When cellular dysfunction occurs, reactive oxygen species (ROS), also known as free radicals, thrive. This can lead to cancer and many other conditions and symptoms, including depression. PEMF therapy as an effective technology modulates ROS and production, thereby enhancing cellular energy levels.
In a research review by scientists from the University of Groningen, Netherlands, it was shown that PEMF produces antidepressant effects due to its effects on local brain activity and connectivity.
How Effective Is Magnetic Therapy For Depression?
There is a growing body of evidence to support the use of magnetic therapy for depression:
- A 2010 study found that transcranial PEMF treatment was superior to placebo treatment in patients with TRD.
- In a 2014 study, Harvard University researchers showed that there was more than a 10 percent improvement in patients with depression who received PEMF therapy.
- A 2019 12-week clinical trial found that PEMF can effectively treat anxiety, depression, pain, and quality of life, offering a significant improvement compared to hot pack and TENS (transcutaneous electrical nerve stimulation).
- A 2020 8-week study revealed that transcranial PEMF therapy can enhance the antidepressant effects of ongoing medication.
However, you should be aware that some evidence conflicts with these positive results. For example, a 2021 study published in the Journal of Affective Disorders found that transcranial PEMF resulted in no antidepressant effect in patients with TRD. But there are some caveats. As the authors of the study conclude:
“Treatment with this type of active tPEMF was not superior to sham in patients with TRD. This is in contrast to a previous study using a similar design and power calculation, but a higher magnetic field strength, that reported improvement of depression after treatment with tPEMF compared to sham. An important limitation of our study was the fact that no different dosing regimens were tried.”
Ideally, magnetic therapy for depression should improve one’s social and physical lifestyle. This could include working out, playing sports, practicing yoga, or running. An impact on nutrition may occur, as your cells need protein and other vital ingredients for recuperation and proliferation.
What Are The Side Effects Of Magnetic Therapy?

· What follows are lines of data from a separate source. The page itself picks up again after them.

-- ==== Sys2Proof/Tests/Slice0.lean ====
section
/-! SUPPORT. Tests: ill-formed instructions, words written out from the encoding tables, a witness that meets the hypotheses of each
obligation, clause by clause, and single steps whose results come from the spec. -/

namespace Sys2Proof.Tests

open Sys2Proof Sys2Proof.Machine

set_option Elab.async false

/-! ### States -/

/-- Core 0 in a launch, with one context Ready at 0x200. -/
def ready : State :=
  (State.reset.modCore fun c => { c with launch := 1, svec := 0x1000, hbase := 0x100, hlim := 0x5000, tenant := 3, ibBase := 0x50000, ibCap := 1 }).modSlot fun l =>
    { l with st := .ready, pc := 0x200, tvec := 0x2000, gen := 5 }

/-- The same context in supervisor mode. -/
def trapped : State := ready.modSlot fun l => { l with mode := .supervisor, st := .held, sepc := 0x300 }

/-- A state with x registers of the acting context written. -/
def regs (s : State) (l : List (XReg × Word)) : State := l.foldl (fun s p => s.putX p.1 p.2) s

/-- A state with a request of the acting context, number 7, in flight. -/
def asked (s : State) (ea : Word) (op : ReqOp) (applied : Bool := false) (res : ReqRes := .none) : State :=
  { s with nextId := 8, reqs := s.reqs ++ [
      { id := 7, core := s.cur.core, slot := s.cur.slot, gen := s.slot.gen, pc := s.slot.pc, ea := ea, op := op, applied := applied
        registered := false, merged := none, res := res, fpEvents := 0, peers := [], clk := Clock.zero, sides := []
        got := Clock.zero, met := [] }] }

/-- The request number 7 of a state. -/
def req7 (s : State) : Option Req := s.reqs.find? (·.id = 7)

/-- A matrix command of the context of `ready` on tile 2, not started. -/
def matCmd (op : MatOp) : MatCmd :=
  { own := ready.owner, gate := ready.owner, op := op, tile := 2, done := 0, resumed := false, block := none, codes := 0, taken := false,
    ev := Events.zero }

/-- The core, window and offset that an address of `n` bytes names, if it names local memory. -/
def locAt (s : State) (a : Word) (n : Nat) : Option (Nat × Nat × Nat) :=
  match s.target s.cur.core a n with
  | .ok (.loc c win off) => some (c.toNat, win, off)
  | _ => none

/-- Whether an address of `n` bytes is a virtual one. -/
def isVirt (s : State) (a : Word) (n : Nat) : Bool :=
  match s.target s.cur.core a n with
  | .ok (.virt _) => true
  | _ => false

/-- Whether an outcome is a next state with a property. -/
def after (r : Res) (p : State → Bool) : Bool :=
  match r with
  | .next t => p t
  | _ => false

/-- Whether a body completed with a property of what it leaves. -/
def ends {α : Type} (r : Body α) (p : α → Bool) : Bool :=
  match r with
  | .ok a => p a
  | _ => false

/-! ### Ill-formed instructions and words that are no instruction (R93) -/

theorem test_illformed_bfx : ¬(Instr.bfx { d := 1, a := 2, pos := 41, len1 := 23, s := false, wa := false }).WellFormed ∧
    ¬(Instr.bfi { d := 1, a := 2, pos := 1, len1 := 63, wa := false }).WellFormed := by decide +kernel

theorem test_illformed_rounding : ¬(Instr.vcvtI32F32 { vd := 1, va := 2, rnd := 3, p := 0, wa := false }).WellFormed ∧
    ¬(Instr.vcvtF32F64 { vd := 1, va := 2, rnd := 3, p := 0, wa := false }).WellFormed := by decide +kernel

theorem test_illformed_tnext : ¬(Instr.tnext { d := 7 }).WellFormed ∧ ¬(Instr.tnext { d := 0 }).WellFormed := by decide +kernel

/-- One word for each item of R93: a reserved major, an unlisted func, a field that must be zero (the wait bit of an absent source),
bit 0 of an I-form word, a v register number with bit 4 set, a shift amount above 63, a `bfx` beyond bit 63, an odd `tnext`. -/
theorem test_decode_illegal :
    (decode 0b0011011_00000_00000_00000_00000000_0_0#32 0).toOption = none ∧
    (decode 0b0000001_00011_00100_00101_00100100_0_0#32 0).toOption = none ∧
    (decode 0b0000001_00011_00100_00000_00011101_0_1#32 0).toOption = none ∧
    (decode 0b0000010_00001_00010_0000000000001_0_1#32 0).toOption = none ∧
    (decode 0b1100000_00000_00101_11111_00000010_0_0#32 0).toOption = none ∧
    (decode 0b0000110_00001_00010_0000001000000_0_0#32 0).toOption = none ∧
    (decode 0b0001100_00001_00010_101001_010111_1_0_0#32 0).toOption = none ∧
    (decode 0b1100000_00111_00000_00000_00000111_0_0#32 0).toOption = none := by decide +kernel

/-! ### Words written out from the encoding tables -/

/-- Words from the tables of R67, R76. -/
theorem test_decode_alu_1 :
    decode 0b0000001_00011_10001_01001_00000000_0_0#32 0 = .ok (.add { d := 3, a := 17, b := 9, wa := false, wb := false }) ∧
    decode 0b0000001_01010_10110_10100_00000001_1_0#32 0 = .ok (.sub { d := 10, a := 22, b := 20, wa := true, wb := false }) ∧
    decode 0b0000001_10001_11011_11111_00000010_0_1#32 0 = .ok (.mul { d := 17, a := 27, b := 31, wa := false, wb := true }) ∧
    decode 0b0000001_11000_00000_01010_00000011_1_1#32 0 = .ok (.mulh { d := 24, a := 0, b := 10, wa := true, wb := true }) ∧
    decode 0b0000001_11111_00101_10101_00000100_0_0#32 0 = .ok (.mulhz { d := 31, a := 5, b := 21, wa := false, wb := false }) ∧
    decode 0b0000001_00110_01010_00000_00000101_1_0#32 0 = .ok (.div { d := 6, a := 10, b := 0, wa := true, wb := false }) ∧
    decode 0b0000001_01101_01111_01011_00000110_0_1#32 0 = .ok (.divz { d := 13, a := 15, b := 11, wa := false, wb := true }) ∧
    decode 0b0000001_10100_10100_10110_00000111_1_1#32 0 = .ok (.rem { d := 20, a := 20, b := 22, wa := true, wb := true }) ∧
    decode 0b0000001_11011_11001_00001_00001000_0_0#32 0 = .ok (.remz { d := 27, a := 25, b := 1, wa := false, wb := false }) ∧
    decode 0b0000001_00010_11110_01100_00001001_1_0#32 0 = .ok (.and_ { d := 2, a := 30, b := 12, wa := true, wb := false }) ∧
    decode 0b0000001_01001_00011_10111_00001010_0_1#32 0 = .ok (.or_ { d := 9, a := 3, b := 23, wa := false, wb := true }) ∧
    decode 0b0000001_10000_01000_00010_00001011_1_1#32 0 = .ok (.xor_ { d := 16, a := 8, b := 2, wa := true, wb := true }) ∧
    decode 0b0000001_10111_01101_01101_00001100_0_0#32 0 = .ok (.andn { d := 23, a := 13, b := 13, wa := false, wb := false }) ∧
    decode 0b0000001_11110_10010_11000_00001101_1_0#32 0 = .ok (.orn { d := 30, a := 18, b := 24, wa := true, wb := false }) ∧
    decode 0b0000001_00101_10111_00011_00001110_0_1#32 0 = .ok (.shl { d := 5, a := 23, b := 3, wa := false, wb := true }) ∧
    decode 0b0000001_01100_11100_01110_00001111_1_1#32 0 = .ok (.shr { d := 12, a := 28, b := 14, wa := true, wb := true }) ∧
    decode 0b0000001_10011_00001_11001_00010000_0_0#32 0 = .ok (.sra { d := 19, a := 1, b := 25, wa := false, wb := false }) ∧
    decode 0b0000001_11010_00110_00100_00010001_1_0#32 0 = .ok (.rotl { d := 26, a := 6, b := 4, wa := true, wb := false }) ∧
    decode 0b0000001_00001_01011_01111_00010010_0_1#32 0 = .ok (.rotr { d := 1, a := 11, b := 15, wa := false, wb := true }) ∧
    decode 0b0000001_01000_10000_11010_00010011_1_1#32 0 = .ok (.min_ { d := 8, a := 16, b := 26, wa := true, wb := true }) ∧
    decode 0b0000001_01111_10101_00101_00010100_0_0#32 0 = .ok (.max_ { d := 15, a := 21, b := 5, wa := false, wb := false }) ∧
    decode 0b0000001_10110_11010_10000_00010101_1_0#32 0 = .ok (.minz { d := 22, a := 26, b := 16, wa := true, wb := false }) ∧
    decode 0b0000001_11101_11111_11011_00010110_0_1#32 0 = .ok (.maxz { d := 29, a := 31, b := 27, wa := false, wb := true }) ∧
    decode 0b0000001_00100_00100_00110_00010111_1_1#32 0 = .ok (.seq { d := 4, a := 4, b := 6, wa := true, wb := true }) := by
  decide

If you have interest in using magnetic field therapy for depression, you may be wondering what the side effects are. You’ll be glad to know that there are no known significant side effects from the treatment. Side effects are possible, but they are rare. They include:
- Muscle aches
- Mild headaches
When side effects do occur, they are temporary and tend not to last long. Acclimating your body to PEMF therapy will allow you to overcome any side effects you may experience. Another way to lessen any side effects you might experience from magnetic pulse therapy is to stay hydrated. So be sure to drink plenty of water before and after treatment.
The side effects of antidepressants, in contrast, occur more often and are more wide-ranging. For many people, these side effects are extremely unpleasant and can often be a reason why people discontinue treatment or seek out alternatives.
Based on the evidence in favor of magnetic therapy and its side effect profile, this is an option worth considering for many people seeking relief from depression.